theorem modBank_within {L : Nat} {s0 s : State} (b : Fin 2) (f : Bank → Bank) (hs : Within L s0 s) (hl : Sub 0xc00000 L)
    (hf : s.Good → ∀ x, rising x.slots = true → rising (f x).slots = true) : Within L s0 (modBank b f s) := by
  unfold modBank
  refine modJnl_within' _ hs (Sub.le rfl hl) (fun _ g => ?_) (Or.inr (Sub.le rfl hl)) (Or.inl (fun j => ?_)) (Or.inl (fun j => ?_)) (Or.inl (fun j => ?_))
    (Or.inl (fun j => ?_))
  · refine Good.jnl ?_ g
    split
    · exact ⟨id, id, id, hf g _, id, id, id⟩
    · exact ⟨id, id, id, id, hf g _, id, id⟩
  all_goals split <;> rfl

/-! ### Keys -/

theorem upd_keysKept {v : Vector KeySlot 4} {k : Fin 4} {f : KeySlot → KeySlot} (hf : KeyKept v[k] (f v[k])) (j : Fin 4) :
    KeyKept v[j] (upd v k f)[j] := by
  unfold upd
  intro h
  by_cases e : k = j
  · subst e; simpa using hf (by simpa using h)
  · have e' : k.val ≠ j.val := fun c => e (Fin.ext c)
    simp [Vector.getElem_set_ne, e'] at *
    exact h

theorem modKey_within {L : Nat} {s0 s : State} (k : Fin 4) (f : KeySlot → KeySlot) (hs : Within L s0 s) (hl : Sub 0x8000 L)
    (hf : KeyKept s.eng.keys[k] (f s.eng.keys[k])) : Within L s0 (modKey k f s) := by
  refine modEng_within' _ hs hl (fun j hj => upd_keysKept hf j hj) (fun _ => Good.eng rfl rfl) ?_ ?_ ?_ ?_ ?_ ?_
  all_goals exact .inl fun _ => rfl

/-! ### Values of single fields -/

theorem putBank_rising (k : Nat) (w : List Word) {b : Bank} (h : rising b.slots = true) : rising (putBank k w b).slots = true := by
  unfold putBank
  split
  · exact rising_insert k w h
  · exact h

theorem foldl_insert_rising (ms : Sparse (List Word)) {b : Bank} (h : rising b.slots = true) :
    rising (ms.foldl (fun y e => { y with slots := spInsert y.slots e.1 e.2 }) b).slots = true := by
  induction ms generalizing b with
  | nil => exact h
  | cons e l ih => exact ih (rising_insert _ _ h)

theorem eraseRec_rising (k : Nat) {b : Bank} (h : rising b.slots = true) : rising (eraseRec k b).slots = true := rising_erase k h

theorem recs_rising {s : State} (g : s.Good) : rising (recs s) = true := by
  unfold recs readBank
  split
  · rfl
  · split
    · exact g.bankA
    · exact g.bankB

theorem captureIn_length (first : Bool) (e : FaultEntry) (snap : Vector Word 6) (st : Word) (x : Collector)
    (h : x.entries.length ≤ 32) : (captureIn first e snap st x).entries.length ≤ 32 := by
  unfold captureIn loseEntry
  dsimp only
  split
  · split
    · exact Nat.le_of_ble_eq_true rfl
    · exact h
  · split
    · simp only [List.length_append, List.length_singleton]; omega
    · simp only [List.length_append, List.length_drop, List.length_singleton]; omega

theorem pendVector_eng (v : Nat) (s : State) : (pendVector v s).eng = s.eng := by
  unfold pendVector
  dsimp only
  split <;> rfl

theorem eqLost_first {s : State} {n : Engine → Nat} {u : State} (g : s.Good) :
    (modEng (fun e => { e with events := eqLost (n e) u :: e.events, eventsLost := 0 }) s).Good :=
  ⟨g.regs, g.gens, g.partners, g.window, g.image0, g.image1, g.bankA, g.bankB, by
    have := g.events
    unfold heldEvents at *
    show (List.filter _ (eqLost _ u :: s.eng.events)).length ≤ 64
    rw [List.filter_cons, if_neg (by simp [eqLost])]
    exact this, g.faults, g.recent, g.pointer⟩

theorem id_within {L : Nat} {s0 s : State} (hs : Within L s0 s) : Within L s0 (id s) := hs

theorem Within.parts {L : Nat} {s0 s : State} {x_den : Den} {x_lanes : Vector Lane 48} {x_rails : Vector (Option Rail) 48} {x_graphs : Vector (Option Graph) 16} {x_relays : Vector (Option Relay) 48} {x_motors : Vector (Option Motor) 2} {x_fans : Vector (Option Fan) 4} {x_adc : Adc} {x_cmp : Cmp} {x_cal : Cal} {x_owl : Owls} {x_twb : Twb} (hs : Within L s0 s)
    (h5 : x_den = s.den ∨ Sub 0x20 L)
    (h28 : x_lanes = s.lanes ∨ Sub 0x10000000 L)
    (h29 : x_rails = s.rails ∨ Sub 0x20000000 L)
    (h30 : x_graphs = s.graphs ∨ Sub 0x40000000 L)
    (h33 : x_relays = s.relays ∨ Sub 0x200000000 L)
    (h34 : x_motors = s.motors ∨ Sub 0x400000000 L)
    (h35 : x_fans = s.fans ∨ Sub 0x800000000 L)
    (h36 : x_adc = s.adc ∨ Sub 0x1000000000 L)
    (h37 : x_cmp = s.cmp ∨ Sub 0x2000000000 L)
    (h39 : x_cal = s.cal ∨ Sub 0x8000000000 L)
    (h42 : x_owl = s.owl ∨ Sub 0x40000000000 L)
    (h40 : x_twb = s.twb ∨ Sub 0x10000000000 L) (hq : x_twb.partners = s.twb.partners) :
    Within L s0 (State.mk s.pending s.out s.freeIx s.regs s.pwr x_den s.clk s.link s.eng s.jnl s.flt x_lanes x_rails x_graphs s.bud s.chg x_relays x_motors x_fans x_adc x_cmp s.thm x_cal x_twb s.usb x_owl) :=
  Plain.within hs ⟨rfl, le_refl _, rfl, rfl, rfl, rfl, hq, rfl, rfl, rfl, rfl, rfl, rfl, rfl, rfl, rfl, rfl⟩
    (fun p hp => by cases p <;> first | rfl | exact causes_refl | exact off' (i := 5) h5 hp (fun h => h) | exact off' (i := 28) h28 hp (fun h => h) | exact off' (i := 29) h29 hp (fun h => h) | exact off' (i := 30) h30 hp (fun h => h) | exact off' (i := 33) h33 hp (fun h => h) | exact off' (i := 34) h34 hp (fun h => h) | exact off' (i := 35) h35 hp (fun h => h) | exact off' (i := 36) h36 hp (fun h => h) | exact off' (i := 37) h37 hp (fun h => h) | exact off' (i := 39) h39 hp (fun h => h) | exact off' (i := 42) h42 hp (fun h => h) | exact off' (i := 40) h40 hp (fun h => h))

end Sys2Proof.Machine
end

Task brief:
The entries above hold a line with "List.length_drop, List.length_singleton]; omega" and a later line with "exact this, g.faults, g.recent, g.pointer⟩". Write out exactly those lines and all lines between, nothing more.

Written response:
    · simp only [List.length_append, List.length_drop, List.length_singleton]; omega

theorem pendVector_eng (v : Nat) (s : State) : (pendVector v s).eng = s.eng := by
  unfold pendVector
  dsimp only
  split <;> rfl

theorem eqLost_first {s : State} {n : Engine → Nat} {u : State} (g : s.Good) :
    (modEng (fun e => { e with events := eqLost (n e) u :: e.events, eventsLost := 0 }) s).Good :=
  ⟨g.regs, g.gens, g.partners, g.window, g.image0, g.image1, g.bankA, g.bankB, by
    have := g.events
    unfold heldEvents at *
    show (List.filter _ (eqLost _ u :: s.eng.events)).length ≤ 64
    rw [List.filter_cons, if_neg (by simp [eqLost])]
    exact this, g.faults, g.recent, g.pointer⟩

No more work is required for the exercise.